**EXERCISE OBJECTIVE**
The answer must be every line of the records below that contains the word "nvUntil", copied out.

*** RECORDED DATA Section Begins ***

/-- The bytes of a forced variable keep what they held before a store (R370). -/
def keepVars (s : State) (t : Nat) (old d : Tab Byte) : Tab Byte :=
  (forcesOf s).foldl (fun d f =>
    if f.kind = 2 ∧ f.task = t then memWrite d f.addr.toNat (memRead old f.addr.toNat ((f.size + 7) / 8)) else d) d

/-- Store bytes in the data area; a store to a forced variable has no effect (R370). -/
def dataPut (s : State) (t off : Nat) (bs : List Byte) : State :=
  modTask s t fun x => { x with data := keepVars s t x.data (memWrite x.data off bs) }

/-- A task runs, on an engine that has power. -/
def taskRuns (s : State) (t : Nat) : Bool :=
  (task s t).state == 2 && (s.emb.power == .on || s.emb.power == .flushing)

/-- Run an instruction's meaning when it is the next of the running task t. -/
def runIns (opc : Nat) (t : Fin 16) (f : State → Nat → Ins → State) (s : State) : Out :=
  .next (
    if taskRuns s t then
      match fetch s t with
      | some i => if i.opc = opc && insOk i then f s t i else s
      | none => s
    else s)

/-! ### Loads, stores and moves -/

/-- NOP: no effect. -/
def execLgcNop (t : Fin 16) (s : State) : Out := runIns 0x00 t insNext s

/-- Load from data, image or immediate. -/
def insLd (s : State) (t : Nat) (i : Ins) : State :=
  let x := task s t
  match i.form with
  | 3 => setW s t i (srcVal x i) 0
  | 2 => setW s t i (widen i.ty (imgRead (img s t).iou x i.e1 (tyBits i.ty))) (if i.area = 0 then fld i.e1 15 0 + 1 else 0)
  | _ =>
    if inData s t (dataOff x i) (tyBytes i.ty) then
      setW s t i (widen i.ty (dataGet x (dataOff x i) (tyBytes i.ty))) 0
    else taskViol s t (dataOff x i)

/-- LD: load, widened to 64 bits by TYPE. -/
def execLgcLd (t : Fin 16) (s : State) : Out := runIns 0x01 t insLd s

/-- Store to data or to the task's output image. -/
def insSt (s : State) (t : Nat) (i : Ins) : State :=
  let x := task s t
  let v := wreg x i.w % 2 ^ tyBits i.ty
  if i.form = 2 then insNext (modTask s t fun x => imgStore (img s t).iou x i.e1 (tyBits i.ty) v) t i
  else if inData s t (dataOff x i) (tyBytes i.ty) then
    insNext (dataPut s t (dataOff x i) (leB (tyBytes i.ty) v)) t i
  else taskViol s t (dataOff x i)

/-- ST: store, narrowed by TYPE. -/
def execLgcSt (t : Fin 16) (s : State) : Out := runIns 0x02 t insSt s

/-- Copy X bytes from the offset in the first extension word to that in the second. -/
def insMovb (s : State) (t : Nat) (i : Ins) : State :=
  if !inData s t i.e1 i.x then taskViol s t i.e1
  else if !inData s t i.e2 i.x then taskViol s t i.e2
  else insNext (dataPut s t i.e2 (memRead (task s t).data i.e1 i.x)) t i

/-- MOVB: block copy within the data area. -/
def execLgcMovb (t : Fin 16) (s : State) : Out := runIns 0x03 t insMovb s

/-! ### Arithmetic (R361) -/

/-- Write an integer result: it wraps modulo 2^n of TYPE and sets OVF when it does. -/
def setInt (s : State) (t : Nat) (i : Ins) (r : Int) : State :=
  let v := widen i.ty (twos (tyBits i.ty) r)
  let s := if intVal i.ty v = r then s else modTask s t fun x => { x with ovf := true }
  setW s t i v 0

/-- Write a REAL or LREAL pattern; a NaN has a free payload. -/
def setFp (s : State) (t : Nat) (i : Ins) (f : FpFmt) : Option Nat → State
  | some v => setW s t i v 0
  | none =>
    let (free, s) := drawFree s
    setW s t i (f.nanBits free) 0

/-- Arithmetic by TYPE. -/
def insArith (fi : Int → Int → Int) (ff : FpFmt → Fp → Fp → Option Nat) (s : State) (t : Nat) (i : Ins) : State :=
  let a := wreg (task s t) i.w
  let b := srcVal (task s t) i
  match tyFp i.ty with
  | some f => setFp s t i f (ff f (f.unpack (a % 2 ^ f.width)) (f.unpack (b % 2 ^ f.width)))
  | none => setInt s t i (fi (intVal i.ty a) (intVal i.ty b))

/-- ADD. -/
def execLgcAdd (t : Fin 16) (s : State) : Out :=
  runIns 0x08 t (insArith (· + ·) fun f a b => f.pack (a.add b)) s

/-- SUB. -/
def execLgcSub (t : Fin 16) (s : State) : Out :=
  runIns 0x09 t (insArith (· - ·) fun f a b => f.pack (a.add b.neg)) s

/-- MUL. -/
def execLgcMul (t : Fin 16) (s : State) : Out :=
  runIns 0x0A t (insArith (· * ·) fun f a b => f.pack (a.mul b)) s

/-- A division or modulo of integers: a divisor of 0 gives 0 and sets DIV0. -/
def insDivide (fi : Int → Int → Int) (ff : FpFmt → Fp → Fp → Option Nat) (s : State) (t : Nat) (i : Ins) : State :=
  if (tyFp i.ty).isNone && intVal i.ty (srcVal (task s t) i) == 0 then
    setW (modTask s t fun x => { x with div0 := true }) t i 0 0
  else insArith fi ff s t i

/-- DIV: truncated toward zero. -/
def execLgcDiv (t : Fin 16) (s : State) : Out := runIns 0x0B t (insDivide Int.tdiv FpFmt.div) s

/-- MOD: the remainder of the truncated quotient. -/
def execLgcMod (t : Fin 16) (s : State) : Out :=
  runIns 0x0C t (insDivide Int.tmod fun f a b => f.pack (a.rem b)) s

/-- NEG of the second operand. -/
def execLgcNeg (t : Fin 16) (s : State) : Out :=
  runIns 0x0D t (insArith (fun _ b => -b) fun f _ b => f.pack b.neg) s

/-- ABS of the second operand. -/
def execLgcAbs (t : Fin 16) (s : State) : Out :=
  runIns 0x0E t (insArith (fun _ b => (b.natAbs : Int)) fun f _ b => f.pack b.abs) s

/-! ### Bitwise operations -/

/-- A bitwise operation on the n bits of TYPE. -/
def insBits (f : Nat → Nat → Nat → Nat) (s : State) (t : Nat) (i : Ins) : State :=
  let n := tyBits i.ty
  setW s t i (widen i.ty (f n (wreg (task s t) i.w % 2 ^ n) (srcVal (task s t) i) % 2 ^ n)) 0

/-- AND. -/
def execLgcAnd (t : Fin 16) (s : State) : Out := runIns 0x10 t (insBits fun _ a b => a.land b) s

*** RECORDED DATA Section Ends ***
*** RECORDED DATA Section Begins ***

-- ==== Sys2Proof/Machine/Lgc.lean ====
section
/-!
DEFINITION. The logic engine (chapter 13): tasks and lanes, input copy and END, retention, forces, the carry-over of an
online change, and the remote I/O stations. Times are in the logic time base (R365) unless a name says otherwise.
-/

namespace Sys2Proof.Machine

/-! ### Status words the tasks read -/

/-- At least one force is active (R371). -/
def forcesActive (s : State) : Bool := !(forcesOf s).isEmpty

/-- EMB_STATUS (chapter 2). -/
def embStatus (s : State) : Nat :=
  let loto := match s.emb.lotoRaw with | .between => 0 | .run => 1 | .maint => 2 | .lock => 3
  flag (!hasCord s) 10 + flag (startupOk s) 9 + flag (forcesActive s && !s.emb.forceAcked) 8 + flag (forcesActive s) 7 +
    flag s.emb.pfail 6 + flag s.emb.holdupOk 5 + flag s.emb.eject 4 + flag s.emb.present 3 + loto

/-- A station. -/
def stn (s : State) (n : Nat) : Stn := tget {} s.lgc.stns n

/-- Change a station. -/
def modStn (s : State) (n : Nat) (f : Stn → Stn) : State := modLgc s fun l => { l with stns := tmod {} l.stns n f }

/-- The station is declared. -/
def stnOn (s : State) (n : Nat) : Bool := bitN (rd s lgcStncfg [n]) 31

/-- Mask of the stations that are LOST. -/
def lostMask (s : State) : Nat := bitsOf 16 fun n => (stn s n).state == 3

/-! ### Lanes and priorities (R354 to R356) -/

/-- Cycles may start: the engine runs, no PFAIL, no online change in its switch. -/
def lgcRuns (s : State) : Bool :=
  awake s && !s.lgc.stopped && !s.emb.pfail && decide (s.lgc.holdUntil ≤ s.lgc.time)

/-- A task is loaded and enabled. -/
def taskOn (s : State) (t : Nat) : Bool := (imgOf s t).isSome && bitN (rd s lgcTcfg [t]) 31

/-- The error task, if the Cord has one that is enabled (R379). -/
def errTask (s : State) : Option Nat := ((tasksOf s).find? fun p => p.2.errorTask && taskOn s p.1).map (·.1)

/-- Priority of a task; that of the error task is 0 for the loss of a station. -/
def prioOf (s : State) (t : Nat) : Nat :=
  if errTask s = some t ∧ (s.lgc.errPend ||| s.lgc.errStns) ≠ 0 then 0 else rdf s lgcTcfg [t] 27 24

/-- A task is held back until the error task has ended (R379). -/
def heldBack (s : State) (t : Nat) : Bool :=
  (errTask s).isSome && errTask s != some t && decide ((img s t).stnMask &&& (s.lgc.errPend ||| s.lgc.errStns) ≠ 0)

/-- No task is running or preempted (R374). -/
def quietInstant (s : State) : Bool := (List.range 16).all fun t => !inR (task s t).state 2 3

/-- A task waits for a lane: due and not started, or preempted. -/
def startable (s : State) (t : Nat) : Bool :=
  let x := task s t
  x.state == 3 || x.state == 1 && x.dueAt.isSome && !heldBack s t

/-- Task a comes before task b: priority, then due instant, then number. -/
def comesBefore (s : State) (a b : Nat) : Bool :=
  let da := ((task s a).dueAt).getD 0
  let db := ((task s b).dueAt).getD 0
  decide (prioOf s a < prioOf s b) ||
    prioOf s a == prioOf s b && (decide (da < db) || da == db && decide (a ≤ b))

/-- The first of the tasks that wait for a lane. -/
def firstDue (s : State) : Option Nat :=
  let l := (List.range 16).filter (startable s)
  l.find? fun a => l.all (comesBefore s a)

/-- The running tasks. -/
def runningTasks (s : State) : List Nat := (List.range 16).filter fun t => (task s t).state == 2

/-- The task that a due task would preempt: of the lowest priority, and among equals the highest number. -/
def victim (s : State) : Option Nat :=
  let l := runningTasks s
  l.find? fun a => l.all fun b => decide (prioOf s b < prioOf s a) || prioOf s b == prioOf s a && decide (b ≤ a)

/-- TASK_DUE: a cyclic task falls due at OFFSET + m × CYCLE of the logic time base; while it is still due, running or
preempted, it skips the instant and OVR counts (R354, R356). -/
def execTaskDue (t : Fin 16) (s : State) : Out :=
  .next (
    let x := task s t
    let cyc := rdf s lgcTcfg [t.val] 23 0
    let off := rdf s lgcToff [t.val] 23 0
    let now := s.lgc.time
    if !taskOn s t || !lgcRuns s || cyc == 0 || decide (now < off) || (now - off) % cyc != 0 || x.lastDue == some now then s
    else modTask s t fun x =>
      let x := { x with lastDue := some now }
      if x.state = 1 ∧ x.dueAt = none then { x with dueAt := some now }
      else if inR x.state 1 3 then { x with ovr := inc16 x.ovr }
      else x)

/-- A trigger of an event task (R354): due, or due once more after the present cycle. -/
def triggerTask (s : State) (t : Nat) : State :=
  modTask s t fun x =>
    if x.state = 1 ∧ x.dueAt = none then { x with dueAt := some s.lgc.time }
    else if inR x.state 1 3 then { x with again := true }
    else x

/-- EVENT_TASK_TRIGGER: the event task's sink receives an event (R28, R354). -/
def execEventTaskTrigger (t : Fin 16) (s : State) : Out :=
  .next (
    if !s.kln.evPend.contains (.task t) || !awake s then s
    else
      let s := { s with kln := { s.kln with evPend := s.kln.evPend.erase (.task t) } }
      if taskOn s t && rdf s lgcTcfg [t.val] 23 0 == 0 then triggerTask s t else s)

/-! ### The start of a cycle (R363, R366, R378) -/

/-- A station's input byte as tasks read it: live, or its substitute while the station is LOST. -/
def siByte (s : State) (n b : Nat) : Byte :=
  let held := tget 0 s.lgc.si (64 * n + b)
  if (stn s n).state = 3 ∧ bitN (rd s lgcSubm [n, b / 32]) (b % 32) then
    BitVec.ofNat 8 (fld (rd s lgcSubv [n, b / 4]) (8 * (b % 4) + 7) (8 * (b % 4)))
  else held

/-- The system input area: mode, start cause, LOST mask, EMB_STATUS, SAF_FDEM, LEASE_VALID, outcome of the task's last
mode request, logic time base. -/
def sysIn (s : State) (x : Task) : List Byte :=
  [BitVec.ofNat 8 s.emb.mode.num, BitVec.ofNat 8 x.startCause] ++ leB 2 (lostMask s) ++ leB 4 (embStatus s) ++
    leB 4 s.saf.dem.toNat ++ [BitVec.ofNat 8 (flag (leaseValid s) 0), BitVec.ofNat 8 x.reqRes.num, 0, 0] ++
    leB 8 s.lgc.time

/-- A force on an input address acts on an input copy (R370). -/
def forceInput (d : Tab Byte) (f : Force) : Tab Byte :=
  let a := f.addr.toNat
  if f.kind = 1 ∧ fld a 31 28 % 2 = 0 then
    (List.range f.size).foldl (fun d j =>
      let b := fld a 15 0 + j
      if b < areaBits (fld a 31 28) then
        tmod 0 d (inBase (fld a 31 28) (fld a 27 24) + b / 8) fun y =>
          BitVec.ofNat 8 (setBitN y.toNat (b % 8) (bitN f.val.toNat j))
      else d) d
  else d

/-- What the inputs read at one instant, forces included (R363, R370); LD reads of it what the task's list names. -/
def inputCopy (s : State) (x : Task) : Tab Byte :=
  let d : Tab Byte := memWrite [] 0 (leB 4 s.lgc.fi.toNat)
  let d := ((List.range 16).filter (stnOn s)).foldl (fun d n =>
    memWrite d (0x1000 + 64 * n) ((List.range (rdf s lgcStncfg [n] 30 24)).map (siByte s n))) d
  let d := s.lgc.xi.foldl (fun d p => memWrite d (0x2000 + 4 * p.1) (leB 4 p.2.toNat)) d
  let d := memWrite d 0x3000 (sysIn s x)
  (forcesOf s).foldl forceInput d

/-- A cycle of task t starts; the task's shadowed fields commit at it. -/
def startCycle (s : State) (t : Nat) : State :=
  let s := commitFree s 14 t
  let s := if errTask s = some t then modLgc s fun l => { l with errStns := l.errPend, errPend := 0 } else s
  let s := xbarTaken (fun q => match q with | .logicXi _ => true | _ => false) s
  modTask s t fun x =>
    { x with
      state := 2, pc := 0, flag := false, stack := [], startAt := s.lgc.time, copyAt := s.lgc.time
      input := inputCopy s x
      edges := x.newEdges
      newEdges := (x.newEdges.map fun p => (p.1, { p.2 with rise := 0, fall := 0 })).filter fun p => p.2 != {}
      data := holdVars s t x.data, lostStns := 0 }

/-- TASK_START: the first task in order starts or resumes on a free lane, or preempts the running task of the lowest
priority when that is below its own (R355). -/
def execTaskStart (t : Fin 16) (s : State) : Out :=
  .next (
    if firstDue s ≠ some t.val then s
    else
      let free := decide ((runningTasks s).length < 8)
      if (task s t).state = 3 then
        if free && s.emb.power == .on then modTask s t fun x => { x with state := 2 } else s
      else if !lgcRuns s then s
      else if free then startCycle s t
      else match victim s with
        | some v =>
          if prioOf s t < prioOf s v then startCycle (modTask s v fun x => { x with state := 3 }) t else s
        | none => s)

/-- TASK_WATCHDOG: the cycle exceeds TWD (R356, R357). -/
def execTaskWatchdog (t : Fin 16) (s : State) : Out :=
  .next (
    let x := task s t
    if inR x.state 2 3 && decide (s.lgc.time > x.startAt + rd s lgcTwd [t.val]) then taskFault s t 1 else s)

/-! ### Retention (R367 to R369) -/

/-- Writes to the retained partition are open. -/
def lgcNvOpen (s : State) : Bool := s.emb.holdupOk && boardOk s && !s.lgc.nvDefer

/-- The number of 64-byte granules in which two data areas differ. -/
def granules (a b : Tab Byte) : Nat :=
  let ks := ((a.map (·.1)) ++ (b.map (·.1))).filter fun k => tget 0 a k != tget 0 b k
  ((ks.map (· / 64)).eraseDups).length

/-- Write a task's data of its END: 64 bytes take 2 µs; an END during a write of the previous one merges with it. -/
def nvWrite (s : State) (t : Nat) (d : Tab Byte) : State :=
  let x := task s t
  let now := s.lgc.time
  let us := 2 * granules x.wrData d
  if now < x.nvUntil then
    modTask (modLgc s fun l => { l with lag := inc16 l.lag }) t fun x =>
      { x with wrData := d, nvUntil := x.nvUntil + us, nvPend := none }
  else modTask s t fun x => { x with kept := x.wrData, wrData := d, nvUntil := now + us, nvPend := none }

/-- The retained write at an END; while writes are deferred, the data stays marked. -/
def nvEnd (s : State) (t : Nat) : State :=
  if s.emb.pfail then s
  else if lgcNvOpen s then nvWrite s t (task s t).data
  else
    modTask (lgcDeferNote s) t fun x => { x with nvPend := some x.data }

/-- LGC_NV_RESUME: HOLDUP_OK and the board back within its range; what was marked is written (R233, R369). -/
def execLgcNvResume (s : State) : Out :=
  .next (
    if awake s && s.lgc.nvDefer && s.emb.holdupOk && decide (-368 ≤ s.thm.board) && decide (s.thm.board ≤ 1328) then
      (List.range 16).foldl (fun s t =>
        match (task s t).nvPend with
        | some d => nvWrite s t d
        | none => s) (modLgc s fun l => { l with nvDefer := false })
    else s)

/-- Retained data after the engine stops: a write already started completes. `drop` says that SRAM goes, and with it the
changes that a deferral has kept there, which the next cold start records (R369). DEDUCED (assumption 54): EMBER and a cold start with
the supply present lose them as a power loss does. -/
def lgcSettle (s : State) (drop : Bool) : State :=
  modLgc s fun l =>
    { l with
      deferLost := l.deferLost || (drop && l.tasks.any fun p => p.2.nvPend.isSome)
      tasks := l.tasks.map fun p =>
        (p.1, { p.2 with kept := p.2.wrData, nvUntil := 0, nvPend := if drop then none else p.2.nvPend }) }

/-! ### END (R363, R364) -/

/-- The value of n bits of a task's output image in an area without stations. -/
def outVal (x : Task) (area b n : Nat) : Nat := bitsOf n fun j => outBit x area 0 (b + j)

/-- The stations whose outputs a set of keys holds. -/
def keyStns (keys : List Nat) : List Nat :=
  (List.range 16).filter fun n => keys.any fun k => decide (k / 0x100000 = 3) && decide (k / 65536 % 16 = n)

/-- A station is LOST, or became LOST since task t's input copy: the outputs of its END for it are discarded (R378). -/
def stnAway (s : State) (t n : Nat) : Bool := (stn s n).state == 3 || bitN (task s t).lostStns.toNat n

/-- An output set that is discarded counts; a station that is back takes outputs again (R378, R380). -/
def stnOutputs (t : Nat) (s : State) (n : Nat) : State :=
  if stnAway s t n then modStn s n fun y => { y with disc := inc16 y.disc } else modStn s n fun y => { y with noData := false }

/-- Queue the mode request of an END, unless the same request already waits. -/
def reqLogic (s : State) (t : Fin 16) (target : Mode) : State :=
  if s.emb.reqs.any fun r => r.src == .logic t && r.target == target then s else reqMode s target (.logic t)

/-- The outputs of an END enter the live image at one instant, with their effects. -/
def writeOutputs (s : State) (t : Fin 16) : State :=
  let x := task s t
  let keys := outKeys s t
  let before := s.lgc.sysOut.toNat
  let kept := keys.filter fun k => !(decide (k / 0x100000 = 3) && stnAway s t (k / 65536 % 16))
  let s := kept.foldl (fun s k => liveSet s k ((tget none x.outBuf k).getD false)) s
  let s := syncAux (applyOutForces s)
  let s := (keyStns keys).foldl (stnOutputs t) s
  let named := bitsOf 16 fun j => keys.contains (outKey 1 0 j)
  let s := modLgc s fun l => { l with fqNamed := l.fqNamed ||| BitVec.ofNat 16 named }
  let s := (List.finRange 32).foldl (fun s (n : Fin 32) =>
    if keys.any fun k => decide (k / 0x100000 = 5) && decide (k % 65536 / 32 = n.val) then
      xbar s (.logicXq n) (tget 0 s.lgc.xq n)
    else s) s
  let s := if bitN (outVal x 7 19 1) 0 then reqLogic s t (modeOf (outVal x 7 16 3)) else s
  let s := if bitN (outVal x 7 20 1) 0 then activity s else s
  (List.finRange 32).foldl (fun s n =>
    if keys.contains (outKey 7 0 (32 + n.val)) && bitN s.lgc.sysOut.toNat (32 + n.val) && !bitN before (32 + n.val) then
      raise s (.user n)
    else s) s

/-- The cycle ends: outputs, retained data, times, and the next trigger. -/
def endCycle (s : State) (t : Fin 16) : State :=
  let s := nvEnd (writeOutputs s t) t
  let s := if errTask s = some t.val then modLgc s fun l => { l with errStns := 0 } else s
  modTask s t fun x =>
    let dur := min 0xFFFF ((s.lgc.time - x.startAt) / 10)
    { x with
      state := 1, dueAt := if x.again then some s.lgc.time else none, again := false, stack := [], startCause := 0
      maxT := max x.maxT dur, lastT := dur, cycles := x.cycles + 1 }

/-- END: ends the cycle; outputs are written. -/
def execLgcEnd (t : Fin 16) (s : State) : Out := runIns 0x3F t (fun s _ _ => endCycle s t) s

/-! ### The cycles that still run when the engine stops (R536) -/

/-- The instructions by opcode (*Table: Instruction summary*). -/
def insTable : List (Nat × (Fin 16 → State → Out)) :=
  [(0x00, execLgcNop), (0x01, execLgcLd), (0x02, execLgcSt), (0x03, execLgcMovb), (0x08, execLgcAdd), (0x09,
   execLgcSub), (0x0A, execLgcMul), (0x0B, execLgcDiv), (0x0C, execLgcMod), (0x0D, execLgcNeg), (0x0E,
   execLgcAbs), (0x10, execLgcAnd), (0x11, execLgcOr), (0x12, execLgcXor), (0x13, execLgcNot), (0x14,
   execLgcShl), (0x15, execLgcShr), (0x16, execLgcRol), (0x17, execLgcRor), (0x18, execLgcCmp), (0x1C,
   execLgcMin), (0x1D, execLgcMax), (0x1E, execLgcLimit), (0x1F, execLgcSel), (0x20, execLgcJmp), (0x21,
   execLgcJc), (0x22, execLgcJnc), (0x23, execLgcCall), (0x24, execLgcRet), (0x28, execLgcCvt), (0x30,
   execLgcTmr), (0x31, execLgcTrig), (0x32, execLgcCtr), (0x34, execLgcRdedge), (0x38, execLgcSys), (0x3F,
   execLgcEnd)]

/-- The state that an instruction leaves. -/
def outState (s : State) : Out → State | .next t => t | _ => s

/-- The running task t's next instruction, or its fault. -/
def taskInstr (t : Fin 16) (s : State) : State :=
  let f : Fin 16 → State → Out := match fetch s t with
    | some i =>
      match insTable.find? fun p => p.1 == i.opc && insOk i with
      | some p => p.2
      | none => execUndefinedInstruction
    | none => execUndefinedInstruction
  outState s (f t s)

*** RECORDED DATA Section Ends ***

**ANSWER FOR THE TASK**
  if now < x.nvUntil then
      { x with wrData := d, nvUntil := x.nvUntil + us, nvPend := none }
  else modTask s t fun x => { x with kept := x.wrData, wrData := d, nvUntil := now + us, nvPend := none }
        (p.1, { p.2 with kept := p.2.wrData, nvUntil := 0, nvPend := if drop then none else p.2.nvPend }) }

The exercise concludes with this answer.